* About this task: In the entries below, the lines from the one with "some true =>" through the one with "Egress buffers a" are to be copied exactly; both ends count.

***** Given information

-- ==== Sys2Proof/Machine/Scrim.lean ====
section
/-! DEFINITION. Machine/Scrim.lean: links, stencils, circuits, reduction, the weight store and the control lane (chapter 7,
R189 to R219). -/
namespace Sys2Proof.Machine

/-! ### Entries and links (R192 to R196) -/

/-- The key of (tile, direction, slot); directions 0 N, 1 E, 2 S, 3 W. -/
def skey (k dir slot : Nat) : Nat := 64 * k + 16 * dir + slot

/-- The opposite direction. -/
def opp (dir : Nat) : Nat := (dir + 2) % 4

/-- The neighbour of tile k in a direction; none at an array edge (R192). -/
def neighbour (k dir : Nat) : Option Nat :=
  match dir with
  | 0 => if k / 64 = 0 then none else some (k - 64)
  | 1 => if k % 64 = 63 then none else some (k + 1)
  | 2 => if k / 64 = 63 then none else some (k + 64)
  | _ => if k % 64 = 0 then none else some (k - 1)

/-- The output entry of a key as it acts: an uncorrectable one acts as VALID = 0 (R596). -/
def Device.outE (d : Device) (key : Nat) : Nat := if key ∈ d.scrim.dead then 0 else Store.get zeroN d.scrim.outE key
/-- The delivery entry of a key as it acts. -/
def Device.delE (d : Device) (key : Nat) : Nat :=
  if key + 2 ^ 18 ∈ d.scrim.dead then 0 else Store.get zeroN d.scrim.delE key
/-- Change the Scrim's state. -/
def Device.scr (d : Device) (f : Scrim → Scrim) : Device := { d with scrim := f d.scrim }
/-- Put a flit on a link towards arrival entry `key`. -/
def Device.wire (d : Device) (key : Nat) (f : Flit) (avail : Nat) : Device :=
  d.scr fun s => { s with wires := s.wires ++ [⟨key, f, avail⟩] }
/-- An arrival entry. -/
def Device.arr (d : Device) (key : Nat) : Arr := Store.get arr0 d.scrim.arr key
/-- Set it. -/
def Device.setArr (d : Device) (key : Nat) (x : Arr) : Device :=
  { d with scrim := { d.scrim with arr := Store.set arr0 d.scrim.arr key x } }
/-- PIPE of an output (R190). -/
def Device.pipeOf (d : Device) (k dir : Nat) : Nat := Store.get zeroN d.scrim.pipeReg (4 * k + dir)

/-- The class FUNCTION entry that no block error reports, or the DATA_PATH fault, of a stencil entry found uncorrectable at
its first use (R596). -/
def Device.deadEntry (d : Device) (m : MemKind) (k dir slot at_ : Nat) : Device :=
  let key := skey k dir slot
  if d.upset m k (16 * dir + slot) = some true ∧ !(key + at_ ∈ d.scrim.dead) then
    let d1 := d.scr fun s => { s with dead := (key + at_) :: s.dead }
    if slot < 12 then match d1.regionOf k with
      | some p => d1.pipeFaultLog p 7 k
      | none => d1
    else d1.faultOpen 0x80000 1
  else d

/-- The consumers of arrival entry (k, dir, slot) (R196): outputs by 16 × direction + slot, delivery as 64. -/
def Device.consumers (d : Device) (k dir slot : Nat) : List Nat :=
  ((List.range 64).filter fun o =>
    let e := d.outE (64 * k + o)
    ob e 0 1 = 1 ∧ (ob e 1 2 = 1 ∨ ob e 1 2 = 2) ∧ ob e 3 2 = dir ∧ ob e 5 4 = slot) ++
  (if d.delE (skey k dir slot) % 8 = 0 then [] else [64])
where
  /-- Bits [lo + n - 1 : lo]. -/
  ob (w lo n : Nat) : Nat := w / 2 ^ lo % 2 ^ n

/-- Whether the tape cells of a region hold its border (R301). -/
def Device.taped (d : Device) (p : Nat) : Bool := (Store.get tape0 d.tapes p).on
/-- Whether a scrub pause stops region p (R587). -/
def Device.pausedRegion (d : Device) (p : Nat) : Bool := p ∈ d.scrub.paused

/-- Whether the region of tile k holds READY at 0 on an inbound border link in a region slot, for a sender in region `from_`
(none: an edge) (R301, R587). -/
def Device.borderClosed (d : Device) (k slot : Nat) (from_ : Option Nat) : Bool :=
  match d.regionOf k with
  | none => false
  | some r => decide (slot < 12) && from_ != some r && (d.taped r || d.pausedRegion r)

/-- READY of the arrival entry of a key for stage cycle c (R199). -/
def Device.arrReady (d : Device) (key c : Nat) : Bool :=
  let x := d.arr key
  match x.flit with
  | some _ => decide (c ≤ x.avail)
  | none => match x.emptied with
    | some e => decide (e < c)
    | none => true

/-- A consumer takes the flit of an arrival entry in cycle c; the last empties it (R196). -/
def Device.consume (d : Device) (key who c : Nat) : Device :=
  let x := d.arr key
  let l := x.left.filter fun o => !(o == who)
  let d1 := if l.isEmpty then d.setArr key { x with flit := none, left := [], emptied := some c } else d.setArr key { x with left := l }
  if l.isEmpty then d1.mend .arrival (key / 64) (· == key % 64) else d1

/-- An arrival entry's word is read (chapter 7, Edges): LINK_CE_COUNT, or LINK_UE, which in a region slot faults the pipeline
when the flit is delivered (R596). -/
def Device.linkRead (d : Device) (key : Nat) (deliver : Bool) : Device :=
  let k := key / 64
  match d.upset .arrival k (key % 64) with
  | none => d
  | some false => d.countCe R.scm_LINK_CE_COUNT
  | some true =>
    let d1 := ((d.err 0x80000 0x0100 (wd (k + 4096 * (key / 16 % 4) + 65536 * (key % 16))) 0).count R.scm_LINK_UE_COUNT 1).evtBit 0x80000 19
    if deliver ∧ key % 16 < 12 then match d1.regionOf k with
      | some p => d1.pipeFaultLog p 7 k
      | none => d1
    else d1

/-! ### Edge ports (R192, R222, R410) -/

/-- The pipeline whose egress adapter is at the east (true) or west port of row r. -/
def Device.egressAt (d : Device) (east : Bool) (r : Nat) : Option Nat :=
  (List.range 64).find? fun p => d.egrRow p = r ∧ (if east then d.egrKind p = 1 ∨ d.egrKind p = 3 ∨ d.egrKind p = 4 else d.egrKind p = 2)

/-- The job to which the next flit at egress belongs and the flits of its frame already there. -/
def Device.egressNext (d : Device) (p : Nat) : Option Job × Nat :=
  let x := d.pipe p
  let fl := x.egrIn.filter fun f => !f.swap
  let n := (fl.filter (·.last)).length
  ((x.egrQ[n]?).bind d.job, (fl.reverse.takeWhile fun f => !f.last).length)

/-- The payload bytes of a job that egress keeps (R226). -/
def Device.keepBytes (d : Device) (j : Job) : Nat := if d.egrKind j.pipe = 4 ∨ j.outLen = 0 then 0 else j.outLen - 32

/-- Egress buffers a job needs before egress can take one more flit of its frame after `n` (R410). -/
def Device.egressNeed (d : Device) (j : Job) (n : Nat) : Nat := (min (32 * (n + 1)) (d.keepBytes j) + 2047) / 2048

/-- READY of the egress adapter of pipeline p: low while a claim is unmet (R410) or in a scrub pause (R587). -/
def Device.egressReady (d : Device) (p : Nat) : Bool :=
  if d.pausedRegion p then false
  else if d.pipeFault p || d.pipeResetting p then true
  else match d.egressNext p with
    | (none, _) => true
    | (some j, n) => j.cancelled || decide (d.egressNeed j n ≤ j.egr.total) || (d.claimOne false j).isSome
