/-- An UP port receives a flit: the device after it, and whether it was a DATA flit taken in order. -/
def Device.lwReceive (d : Device) (k : Nat) (f : Sys2Proof.LwFlit) (overlap : Bool) (last : Nat) : Device × Bool :=
  if d.lwState k ≠ 3 then (d, false)
  else if f.bad overlap then
    let d1 := d.count (R.lwl_CRC_ERR k) 1
    ((if overlap then d1.count (R.lwl_FEC_UNCORR k) 1 else d1).lwRetry k, false)
  else
    let d1 := d.modLw k fun x => { x with lastGood := d.now.tick }
    match f.kind with
    | 1 => ((d1.lwControl k f).lwTouch k, false)
    | 2 => (((d1.lwControl k f).lwReplay k last).lwTouch k, false)
    | _ =>
      if f.fseq.toNat ≠ (d1.lw k).rxSeq then (if (d1.lw k).retrying.isSome then d1 else d1.lwRetry k, false)
      else
        let d2 := ((d1.retryEnds k).lwControl k f).modLw k fun x => { x with rxSeq := (x.rxSeq + 1) % 256 }
        if f.kind = 3 then (d2.lwTouch k, false)
        else ((f.segs.take 6).foldl (fun d s => d.lwSeg k f.scyc.toNat s) d2 |>.lwTouch k, true)

end Sys2Proof.Machine
end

**********

* Result:
  | some true =>
    let d1 := ((d.err 0x80000 0x0100 (wd (k + 4096 * (key / 16 % 4) + 65536 * (key % 16))) 0).count R.scm_LINK_UE_COUNT 1).evtBit 0x80000 19
    if deliver ∧ key % 16 < 12 then match d1.regionOf k with
      | some p => d1.pipeFaultLog p 7 k
      | none => d1
    else d1

/-! ### Edge ports (R192, R222, R410) -/

/-- The pipeline whose egress adapter is at the east (true) or west port of row r. -/
def Device.egressAt (d : Device) (east : Bool) (r : Nat) : Option Nat :=
  (List.range 64).find? fun p => d.egrRow p = r ∧ (if east then d.egrKind p = 1 ∨ d.egrKind p = 3 ∨ d.egrKind p = 4 else d.egrKind p = 2)

/-- The job to which the next flit at egress belongs and the flits of its frame already there. -/
def Device.egressNext (d : Device) (p : Nat) : Option Job × Nat :=
  let x := d.pipe p
  let fl := x.egrIn.filter fun f => !f.swap
  let n := (fl.filter (·.last)).length
  ((x.egrQ[n]?).bind d.job, (fl.reverse.takeWhile fun f => !f.last).length)

/-- The payload bytes of a job that egress keeps (R226). -/
def Device.keepBytes (d : Device) (j : Job) : Nat := if d.egrKind j.pipe = 4 ∨ j.outLen = 0 then 0 else j.outLen - 32

/-- Egress buffers a job needs before egress can take one more flit of its frame after `n` (R410). -/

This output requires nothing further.